Éléments annexes du salaire : Information sur les primes et avantages en nature.

1. Prime

Il en existe une grande variété : prime de rendement, prime d’ancienneté, prime d’assiduité, prime de fin d’année, prime de pénibilité, prime de vacances, prime de bilan, prime de mariage, 13e mois, etc.

Elles constituent des compléments de salaire et sont obligatoires lorsqu’elles sont prévues par la convention collective ou votre contrat de travail. Quand une prime résulte d’un usage, elle doit réunir trois conditions. Elle doit être :
• constante : la prime doit être payée régulièrement, même si l’employeur la qualifie d’exceptionnelle ;
• générale : la prime doit être versée à l’ensemble du personnel, une catégorie professionnelle, un service ou un atelier de l’entreprise ;
• fixe : le montant de la prime ne doit pas varier d’une fois sur l’autre par la seule volonté de l’employeur. Elle doit suivre un mode de calcul préalablement établi, ou connu et constant.

L’employeur peut toujours revenir sur une prime résultant d’un usage, à condition de prévenir suffisamment à l’avance

Il est à noter que certains dispositifs d'aménagement du temps de travail sont subordonnés à la mise en place de contreparties au bénéficie des salariés. Celles ci peuvent être versées sous la forme de primes. C'est notamment la cas des salariés effectuant des astreintes.

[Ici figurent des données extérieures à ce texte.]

/-- The next frame of the command is issued, or the command was at its last frame and ends (R120 to R123). -/
theorem enc_frameCompletePhase (c : Config) (now : Ticks) (s : State) :
    (JustIssued (frameCompletePhase c now s).enc ∧ (frameCompletePhase c now s).enc.variant = s.enc.variant ∧
      s.enc.repeatCount.toNat < lastRepeat s.enc.variant ∧
      (frameCompletePhase c now s).enc.repeatCount.toNat = s.enc.repeatCount.toNat + 1) ∨
    ((frameCompletePhase c now s).enc.issued = false ∧ lastRepeat s.enc.variant ≤ s.enc.repeatCount.toNat) := by
  have hcount : s.enc.repeatCount.toNat < 9 → (s.enc.repeatCount + 1#4).toNat = s.enc.repeatCount.toNat + 1 :=
    fun hr => BitVec.toNat_add_of_lt (by simp; omega)
  obtain ⟨hv, hr, heq⟩ | ⟨hv, hr, -, heq⟩ | ⟨hv, hr, -, heq⟩ | ⟨hr, heq⟩ := frameCompletePhase_cases c now s <;>
    rw [heq]
  · exact .inl ⟨⟨rfl, rfl, rfl, rfl, rfl, rfl⟩, hv.symm, hv ▸ hr, hcount (by omega)⟩
  · exact .inl ⟨⟨rfl, rfl, rfl, rfl, rfl, rfl⟩, hv.symm, hv ▸ hr, hcount hr⟩
  · exact .inl ⟨⟨rfl, rfl, rfl, rfl, rfl, rfl⟩, hv.symm, hv ▸ hr, hcount hr⟩
  · exact .inr ⟨rfl, hr⟩

/-- The end of a frame pays the CarrierOff, and the rest symbol if one is due after this frame (R119, R121). -/
theorem paid_frameEnd (c : Config) (e : Enc) (k : Measure) :
    paid 1 (frameEnd c e) k + owedRests e.variant (e.repeatCount.toNat + 1) k =
      paid 1 [.carrierOff] k + owedRests e.variant e.repeatCount.toNat k := by
  unfold frameEnd
  split
  next hrest =>
    obtain ⟨hv, hr, heven⟩ := hrest
    cases k <;> simp [paid, symbolsIn, symbolEffect, owedRests, hv]
    omega
  next hnone =>
    cases k <;> simp only [List.append_nil, Nat.add_left_cancel_iff, owedRests]
    cases hv : e.variant <;> simp only [hv, true_and] at hnone ⊢
    omega

/-- With its last frame a command owes no rest symbol more (R121). -/
theorem owedRests_last {v : Variant} {r : Nat} (h : lastRepeat v ≤ r) (k : Measure) : owedRests v r k = 0 := by
  cases v <;> cases k <;> simp only [lastRepeat, owedRests] at h ⊢
  omega

/-- The last TICK of a frame pays what the frame still owes, and any rest symbol (R119 to R123). -/
theorem paid_frameComplete (c : Config) (now : Ticks) {s : State} (hi : s.enc.issued = true)
    (ha : s.enc.addressSent = true) (hc : s.enc.commReady = true)
    (hle : s.enc.frameLenBits.toNat ≤ totalBits s.enc) (k : Measure) :
    paid 1 (frameCompletePhase c now s.begin).effects k + owed (frameCompletePhase c now s.begin).enc k =
      owed s.enc k := by
  have hend := paid_frameEnd c s.enc k
  have hframe : owedInFrame s.enc k = paid 1 [.carrierOff] k := by
    cases k <;> simp [owedInFrame, paid, symbolsIn, ha, hc, hle]
  have heffects : (frameCompletePhase c now s.begin).effects = frameEnd c s.enc :=
    effects_frameCompletePhase c now s.begin
  have hcases := enc_frameCompletePhase c now s.begin
  rw [State.begin_enc] at hcases
  rw [owed_of_issued hi, heffects, hframe]
  obtain ⟨hnext, hv, hr, hr'⟩ | ⟨hidle, hlast⟩ := hcases
  · have hframes : framesAfter s.enc = framesAfter (frameCompletePhase c now s.begin).enc + 1 := by
      rw [framesAfter, framesAfter, hv, hr']
      omega
    rw [owed_of_issued hnext.issued, hnext.owedInFrame_eq, hframes, hv, hr', Nat.add_one_mul]
    omega
  · have hframes : framesAfter s.enc = 0 := Nat.sub_eq_zero_of_le hlast
    rw [owedRests_last (Nat.le_succ_of_le hlast), owedRests_last hlast] at hend
    rw [owed_of_idle hidle, hframes, Nat.zero_mul, owedRests_last hlast]
    exact hend

/-! ### Every state of a command -/

/-- The invariants of R36 as far as they speak of the encoder: those of the state with a decoder just reset. -/
def State.EncoderInv (s : State) : Prop := (s.withDecoderOf State.reset).Inv
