-- ==== Sys2Proof/WellFormed.lean ====
section
/-! DEFINITION. Well-formed instructions: those whose fields make an instruction under spec/03_streams.md R69. -/

namespace Sys2Proof

/-- An instruction is well formed when its fields are legal. -/
def Instr.wf (i : Instr) : Bool := Machine.legal i

/-- Whether an instruction has an encoding: an event has none. -/
def Instr.encodable (i : Instr) : Bool := decide (Machine.view i ≠ .event)

end Sys2Proof
end

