/-- Matrix words written out from R66 to R68 decode to their instructions, part 1. -/
theorem decode_matrix_words_1 :
    [0x0, 0x10000000000000000000000000000000000000000000000, 0x200000000000000000000000000000000000000fffffffe, 0x300000000007000000000000000000000000000ffffffff, 0x40000000000000000000000090000000000000000000400, 0x500000000000000000000000000000000000000000000ff, 0x60000000000000000000000000000000000000000000007, 0x70000000000000000000000050000000600000000000000, 0x70000000000000000000000000000000000000000000001, 0x100000010000000001000000020000000100000000000400, 0x11003020000bf00000000000000000000000000000000000, 0x110714000000003000000000000000000000000000000000, 0x110118120000000000000000000000000000000000000000].map (decodeWord 192) =
    [some (.mnop ⟨0, 0, 0, 0, 0, 0, 0, 0, 0, 0, 0, 0, 0, 0⟩), some (.mhalt ⟨0, 0, 0, 0, 0, 0, 0, 0, 0, 0, 0, 0, 0, 0⟩), some (.mbr ⟨0, 0, 0, 0, 0, 0, 0, 0, 0, 0, 0, 0, 0, 4294967294⟩), some (.mloop ⟨0, 0, 0, 0, 0, 0, 7, 0, 0, 0, 0, 0, 0, 4294967295⟩), some (.mwait ⟨0, 0, 0, 0, 0, 0, 0, 0, 0, 0, 9, 0, 0, 1024⟩), some (.msig ⟨0, 0, 0, 0, 0, 0, 0, 0, 0, 0, 0, 0, 0, 255⟩), some (.mrdv ⟨0, 0, 0, 0, 0, 0, 0, 0, 0, 0, 0, 0, 0, 7⟩), some (.msegOpen ⟨0, 0, 0, 0, 0, 0, 0, 0, 0, 0, 5, 6, 0, 0⟩), some (.msegClose ⟨0, 0, 0, 0, 0, 0, 0, 0, 0, 0, 0, 0, 0, 1⟩), some (.mloadw ⟨0, 0, 0, 0, 1, 0, 0, 0, 0, 1, 2, 1, 0, 1024⟩), some (.mstepRow ⟨0, 3, 0, 2, 0, 0, 191, 0, 0, 0, 0, 0, 0, 0⟩), some (.mstepCol ⟨7, 1, 4, 0, 0, 0, 0, 3, 0, 0, 0, 0, 0, 0⟩), some (.mstepOuter ⟨1, 1, 8, 1, 2, 0, 0, 0, 0, 0, 0, 0, 0, 0⟩)] := by decide

/-- Matrix words written out from R66 to R68 decode to their instructions, part 2. -/
theorem decode_matrix_words_2 :
    [0x11000c00000000002000000001000000020000033f800000, 0x12001211ffc0500000000000000000000000000000000000, 0x13084f3000000ff000000000000000000000000080000000, 0x140000000000309000000000000000000000000000000008, 0x150000000140900000000000000000000000000000000000, 0x1b0000000000000000000000000000000000000000000000, 0x160000000000000f00000000000000000000000000000001, 0x170010100000100200000000000000000000000000000000, 0x180000110000000000000004400000000300000000000400, 0x190000000000000000000000000000000000000000000000, 0x1a100200000070000000000000000000000000003f800000, 0x1c0000000000000000000000000000000000000000000002].map (decodeWord 192) =
    [some (.mstepSamp ⟨0, 0, 12, 0, 0, 0, 0, 0, 0, 32, 1, 2, 3, 1065353216⟩), some (.mouter ⟨0, 1, 2, 1, 1, 1023, 5, 0, 0, 0, 0, 0, 0, 0⟩), some (.mdrain ⟨8, 4, 15, 3, 0, 0, 0, 255, 0, 0, 0, 0, 0, 2147483648⟩), some (.mscld ⟨0, 0, 0, 0, 0, 0, 3, 9, 0, 0, 0, 0, 0, 8⟩), some (.mzero ⟨0, 0, 0, 0, 0, 5, 9, 0, 0, 0, 0, 0, 0, 0⟩), some (.mswap ⟨0, 0, 0, 0, 0, 0, 0, 0, 0, 0, 0, 0, 0, 0⟩), some (.mnset ⟨0, 0, 0, 0, 0, 0, 0, 0, 15, 0, 0, 0, 0, 1⟩), some (.mnest ⟨0, 1, 0, 1, 0, 0, 1, 0, 2, 0, 0, 0, 0, 0⟩), some (.mnorm ⟨0, 0, 0, 1, 1, 0, 0, 0, 0, 0, 1088, 3, 0, 1024⟩), some (.malias ⟨0, 0, 0, 0, 0, 0, 0, 0, 0, 0, 0, 0, 0, 0⟩), some (.msamp ⟨16, 0, 2, 0, 0, 0, 7, 0, 0, 0, 0, 0, 0, 1065353216⟩), some (.mstat ⟨0, 0, 0, 0, 0, 0, 0, 0, 0, 0, 0, 0, 0, 2⟩)] := by decide
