/-- The sampler (R266). -/
structure Sampler where
  n : Sparse (BitVec 32)
  c : Sparse (BitVec 32)
  r : Sparse (BitVec 32)
  sc : Sparse (BitVec 32)
  marks : List Nat
  al : Sparse (BitVec 32)
  k : Nat
  total : BitVec 32
  baseA : Nat
  baseB : Nat
  codeA : BitVec 5
  codeB : BitVec 5
  pitchA : Nat
  pitchB : Nat
  nv : Bool
  tv : Bool
  tp : Bool
  last : Option Nat
  draws : BitVec 32
  taken : BitVec 32
  deriving DecidableEq, Repr

/-- The matrix engine (R159). -/
structure MatState where
  pc : BitVec 48
  running : Bool
  token : Bool
  active : Plane
  shadow : Plane
  /-- FA40 elements: key 192 * row + column -/
  acc : Sparse (BitVec 40)
  accP : List Nat
  /-- scale entries: key 256 * column + entry -/
  scale : Sparse (BitVec 16)
  loops : List (BitVec 48 × Nat)
  rd : Vector Nat 16
  wr : Vector Nat 16
  template : Option MWord
  nestA : Vector (BitVec 1024) 16
  nestS : Vector (BitVec 1024) 16
  nestP : BitVec 16
  work : Option MWork
  /-- the word at the PC, stopped while it waited on a ring: what it had taken from its rings and given to them (R163, R184) -/
  kept : Option MWork
  /-- finished words whose completion has not been counted: opcode and the rings that each names (R168, R210) -/
  unfinished : List (Nat × List Nat)
  seg : Seg
  stat : EngStat
  wait : WaitKind
  halted : Bool
  sam : Sampler
  deriving DecidableEq, Repr

/-! ### Device -/

/-- A page-table walk in progress: the page, the requesters joined by engine number, and the first access (R290). -/
structure Walk where
  ctx : Nat
  vpn : Nat
  va : Nat
  /-- 1 read, 2 write, 4 fetch -/
  kind : Nat
  eng : Nat
  joined : List Nat
  /-- each request with its engine, its kind (as `kind`) and whether it is a supervisor's: which of them the leaf allows -/
  want : List (Nat × Nat × Bool)
  /-- must be walked again because of an invalidation (R292) -/
  stale : Bool
  deriving DecidableEq, Repr

/-- An outstanding fault (R293). -/
structure PFault where
  id : Nat
  walk : Walk
  level : Nat
  /-- the record has been written to the queue -/
  written : Bool
  deriving DecidableEq, Repr

/-- A collective group of a context (R355). -/
structure Group where
  defined : Bool
  members : List Nat
  rank : Nat
  calls : Nat
  hash : BitVec 32
  deriving DecidableEq, Repr

/-- The log of a context on the device (R371, R372, R388, R409). -/
structure Log where
  base : Word
  /-- slots per step and steps held of the log as it was created -/
  slots : Nat
  win : Nat
  /-- LOGSLOTS and LOGWIN, which the next creation takes -/
  regSlots : Nat
  regWin : Nat
  s0 : Nat
  ownSlot : Nat
  ownV : Bool
  done : Nat
  applied : Nat
  vote : Option Nat
  lastTie : Option Nat
  /-- a created log exists -/
  live : Bool
  deriving DecidableEq, Repr

/-- Capture state of a context (R401 to R405). -/
structure Cap where
  base : Nat
  pages : Nat
  dest : Word
  digest : Word
  cost : BitVec 32
  valid : Bool
  act : Bool
  fail : Bool
  gen : BitVec 22
  step : BitVec 40
  iv : BitVec 17
  /-- sync word of a sweep that runs: none when no sweep runs -/
  sweep : Option (Option Nat)
  /-- pages whose capture is under way, and pages captured and poisoned sectors of the generation -/
  busy : List Nat
  /-- pages whose capture has failed since the sweep or the generation started -/
  bad : List Nat
  /-- pages that a read or a held write has claimed and whose capture has not begun (R404) -/
  asked : List Nat
  pagesDone : Nat
  poisoned : Nat
  root : Word
  /-- launches of the context ended with FAULT, with the LOGAPPLIED at which they ended; rebuilds likewise (R406) -/
  faults : List Nat
  created : Nat
  deriving DecidableEq, Repr

/-- What the device keeps for a context (R20, R311). -/
structure Ctx where
  id : Nat
  ps : Vector Word 8
  sg : Vector (BitVec 32) 4
  fd : Vector Word 16
  cst : Vector Word 16
  groups : Vector Group 16
  fanout : Option Nat
  /-- SBKEY under which the context's scratchpad data of the modelled cell lie, once it has been bound (R204) -/
  sbkey : Option Word
  log : Log
  cap : Cap
  /-- a rebuild has begun, and the log has not been created since (R409) -/
  rebuild : Bool
  deriving DecidableEq, Repr

/-- A launch queue (R312, R313). -/
structure Queue where
  ctl : Word
  tail : BitVec 16
  head : BitVec 16
  /-- the PCIe functions that posted the records from head on (R311) -/
  posters : List Nat
  sbase : Word
  matched : BitVec 16
  missed : BitVec 16
  ovf : Bool
  shead : BitVec 16
  /-- launches ended on the queue since it was enabled (R320) -/
  ended : BitVec 16
  deriving DecidableEq, Repr

/-- A launch that waits or is bound (R313 to R324). -/
structure Launch where
  q : Nat
  num : Nat
  arrival : Nat
  bytes : List Byte
  prio : Nat
  /-- dispatch decisions that bound other launches while it waited (R18) -/
  aged : Nat
  bound : Bool
  /-- c0 has issued a word since the binding (R321) -/
  started : Bool
  everBound : Bool
  preempts : Nat
  gangs : Nat
  cells : List Nat
  retired : List Nat
  /-- pre-emption has been requested -/
  req : Bool
  /-- status with which it has ended or is being killed -/
  ending : Option Nat
  tcause : Word
  deriving DecidableEq, Repr

/-- An armed record (R318). -/
structure Armed where
  q : Nat
  header : List Byte
  gangs : Nat
  cells : List Nat
  deriving DecidableEq, Repr

/-- A status entry that waits for ring space (R320). -/
structure StatusEnt where
  q : Nat
  bytes : List Byte
  index : BitVec 16
  vec : Nat
  deriving DecidableEq, Repr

Ces derniers doivent percevoir une contrepartie, qui peut être une prime d'astreinte.

2. Avantages en nature

L’employeur fournit, dans certains cas, un logement, le chauffage, des repas, etc. Il s’agit là de compléments de salaire, à condition qu’ils ne correspondent pas à des frais professionnels imposés au salarié par ses conditions d’emploi.

Lorsque les salariés utilisent un moyen de transport privé, la prise en charge des frais est soumise à conditions et dépend de deux éléments : existence ou non d'un accord auquel l'employeur est tenu, volonté ou non de l'employeur de prendre en charge ces frais. Le décret (n°2008-1501) du 30 décembre 2008 relatif au remboursement des frais de transport des salariés précise les conditions de la prise en charge obligatoire des frais de transports publics, ou le cas échéant, des frais de transports personnels exposés par les salariés.

Il s'agit de compléments de salaire à condition qu'ils ne correspondent pas à des frais professionnels imposés au salarié par ses conditions d'emploi.

Les avantages en nature sont évalués forfaitairement par la sécurité sociale ou le code du travail et sont soumis aux cotisations sociales.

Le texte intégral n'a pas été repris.